'''

-- ==== Sys2Proof/Machine/Control.lean ====
section
/-! DEFINITION. Branches, jumps, calls, returns and skips, and the branch aliases (43_control.md R240 to R257). One definition per instruction,
over the shared operations of Ops, Operands and Flags. -/

namespace Sys2Proof.Machine

/-- BRBS (R240). -/
def execBrbs (b : BitVec 3) (k : BitVec 7) (s : State) : Host.Outcome State Fault Refusal :=
  .next (s.branch (s.sreg.getLsbD b.toNat) k)

/-- BRBC (R241). -/
def execBrbc (b : BitVec 3) (k : BitVec 7) (s : State) : Host.Outcome State Fault Refusal :=
  .next (s.branch (!s.sreg.getLsbD b.toNat) k)

/-- BRCC (R242): `brbc 0,k`. -/
def execBrcc (k : BitVec 7) (s : State) : Host.Outcome State Fault Refusal :=
  .next (s.branch (!flagC s.sreg) k)

/-- BRCS (R242): `brbs 0,k`. -/
def execBrcs (k : BitVec 7) (s : State) : Host.Outcome State Fault Refusal :=
  .next (s.branch (flagC s.sreg) k)

/-- BRSH (R242): `brbc 0,k`. -/
def execBrsh (k : BitVec 7) (s : State) : Host.Outcome State Fault Refusal :=
  .next (s.branch (!flagC s.sreg) k)

/-- BRLO (R242): `brbs 0,k`. -/
def execBrlo (k : BitVec 7) (s : State) : Host.Outcome State Fault Refusal :=
  .next (s.branch (flagC s.sreg) k)

/-- BRNE (R242): `brbc 1,k`. -/
def execBrne (k : BitVec 7) (s : State) : Host.Outcome State Fault Refusal :=
  .next (s.branch (!flagZ s.sreg) k)

/-- BREQ (R242): `brbs 1,k`. -/
def execBreq (k : BitVec 7) (s : State) : Host.Outcome State Fault Refusal :=
  .next (s.branch (flagZ s.sreg) k)

/-- BRPL (R242): `brbc 2,k`. -/
def execBrpl (k : BitVec 7) (s : State) : Host.Outcome State Fault Refusal :=
  .next (s.branch (!flagN s.sreg) k)

/-- BRMI (R242): `brbs 2,k`. -/
def execBrmi (k : BitVec 7) (s : State) : Host.Outcome State Fault Refusal :=
  .next (s.branch (flagN s.sreg) k)

/-- BRVC (R242): `brbc 3,k`. -/
def execBrvc (k : BitVec 7) (s : State) : Host.Outcome State Fault Refusal :=
  .next (s.branch (!flagV s.sreg) k)

/-- BRVS (R242): `brbs 3,k`. -/
def execBrvs (k : BitVec 7) (s : State) : Host.Outcome State Fault Refusal :=
  .next (s.branch (flagV s.sreg) k)

/-- BRGE (R242): `brbc 4,k`. -/
def execBrge (k : BitVec 7) (s : State) : Host.Outcome State Fault Refusal :=
  .next (s.branch (!flagS s.sreg) k)

/-- BRLT (R242): `brbs 4,k`. -/
def execBrlt (k : BitVec 7) (s : State) : Host.Outcome State Fault Refusal :=
  .next (s.branch (flagS s.sreg) k)

/-- BRHC (R242): `brbc 5,k`. -/
def execBrhc (k : BitVec 7) (s : State) : Host.Outcome State Fault Refusal :=
  .next (s.branch (!flagH s.sreg) k)

/-- BRHS (R242): `brbs 5,k`. -/
def execBrhs (k : BitVec 7) (s : State) : Host.Outcome State Fault Refusal :=
  .next (s.branch (flagH s.sreg) k)

/-- BRTC (R242): `brbc 6,k`. -/
def execBrtc (k : BitVec 7) (s : State) : Host.Outcome State Fault Refusal :=
  .next (s.branch (!flagT s.sreg) k)

/-- BRTS (R242): `brbs 6,k`. -/
def execBrts (k : BitVec 7) (s : State) : Host.Outcome State Fault Refusal :=
  .next (s.branch (flagT s.sreg) k)

/-- BRID (R242): `brbc 7,k`. -/
def execBrid (k : BitVec 7) (s : State) : Host.Outcome State Fault Refusal :=
  .next (s.branch (!flagI s.sreg) k)

/-- BRIE (R242): `brbs 7,k`. -/
def execBrie (k : BitVec 7) (s : State) : Host.Outcome State Fault Refusal :=
  .next (s.branch (flagI s.sreg) k)

/-- BRIC (R242): `brbs 7,k`. -/
def execBric (k : BitVec 7) (s : State) : Host.Outcome State Fault Refusal :=
  .next (s.branch (flagI s.sreg) k)

/-- RJMP (R243). -/
def execRjmp (k : BitVec 12) (s : State) : Host.Outcome State Fault Refusal :=
  .next (s.jump (s.target12 k))

/-- JMP (R244). -/
def execJmp (k : BitVec 22) (s : State) : Host.Outcome State Fault Refusal :=
  ifPresent s.part.hasJmpCall (.jmp k) s (.next (s.jump k))

/-- IJMP (R245). -/
def execIjmp (s : State) : Host.Outcome State Fault Refusal :=
  ifPresent s.part.hasIjmpIcall .ijmp s (.next (s.jump (s.z.setWidth 22)))

/-- EIJMP (R246). -/
def execEijmp (s : State) : Host.Outcome State Fault Refusal :=
  ifPresent s.part.hasExt .eijmp s (.next (s.jump s.extTarget))

/-- RCALL (R247). -/
def execRcall (k : BitVec 12) (s : State) : Host.Outcome State Fault Refusal :=
  orFault (s.call 1 (s.target12 k))

/-- CALL (R248). -/
def execCall (k : BitVec 22) (s : State) : Host.Outcome State Fault Refusal :=
  ifPresent s.part.hasJmpCall (.call k) s (orFault (s.call 2 k))

/-- ICALL (R249). -/
def execIcall (s : State) : Host.Outcome State Fault Refusal :=
  ifPresent s.part.hasIjmpIcall .icall s (orFault (s.call 1 (s.z.setWidth 22)))

/-- EICALL (R250). -/
def execEicall (s : State) : Host.Outcome State Fault Refusal :=
  ifPresent s.part.hasExt .eicall s (orFault (s.call 1 s.extTarget))

/-- RET (R251). -/
def execRet (s : State) : Host.Outcome State Fault Refusal :=
  orFault (s.popPc.bind fun p => .ok (p.2.jump p.1))

/-- RETI (R252). -/
def execReti (s : State) : Host.Outcome State Fault Refusal :=
  orFault s.leaveInterrupt

/-- CPSE (R253). -/
def execCpse (d r : Reg) (s : State) : Host.Outcome State Fault Refusal :=
  orFault (s.skip (decide (s.reg d = s.reg r)))

/-- SBRC (R254). -/
def execSbrc (r : Reg) (b : BitVec 3) (s : State) : Host.Outcome State Fault Refusal :=
  orFault (s.skip (!(s.reg r).getLsbD b.toNat))

/-- SBRS (R255). -/
def execSbrs (r : Reg) (b : BitVec 3) (s : State) : Host.Outcome State Fault Refusal :=
  orFault (s.skip ((s.reg r).getLsbD b.toNat))

/-- SBIC (R256). -/
def execSbic (a : BitVec 5) (b : BitVec 3) (s : State) : Host.Outcome State Fault Refusal :=
  orFault ((s.ioRead (sfrAddr a.toNat)).bind fun t => t.2.skip (!t.1.getLsbD b.toNat))

/-- SBIS (R257). -/
def execSbis (a : BitVec 5) (b : BitVec 3) (s : State) : Host.Outcome State Fault Refusal :=
  orFault ((s.ioRead (sfrAddr a.toNat)).bind fun t => t.2.skip (t.1.getLsbD b.toNat))

end Sys2Proof.Machine
end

'''

### Problem
Please find how many lines of the entries above include the string "flagV", giving the number and nothing else.

### Written solution
2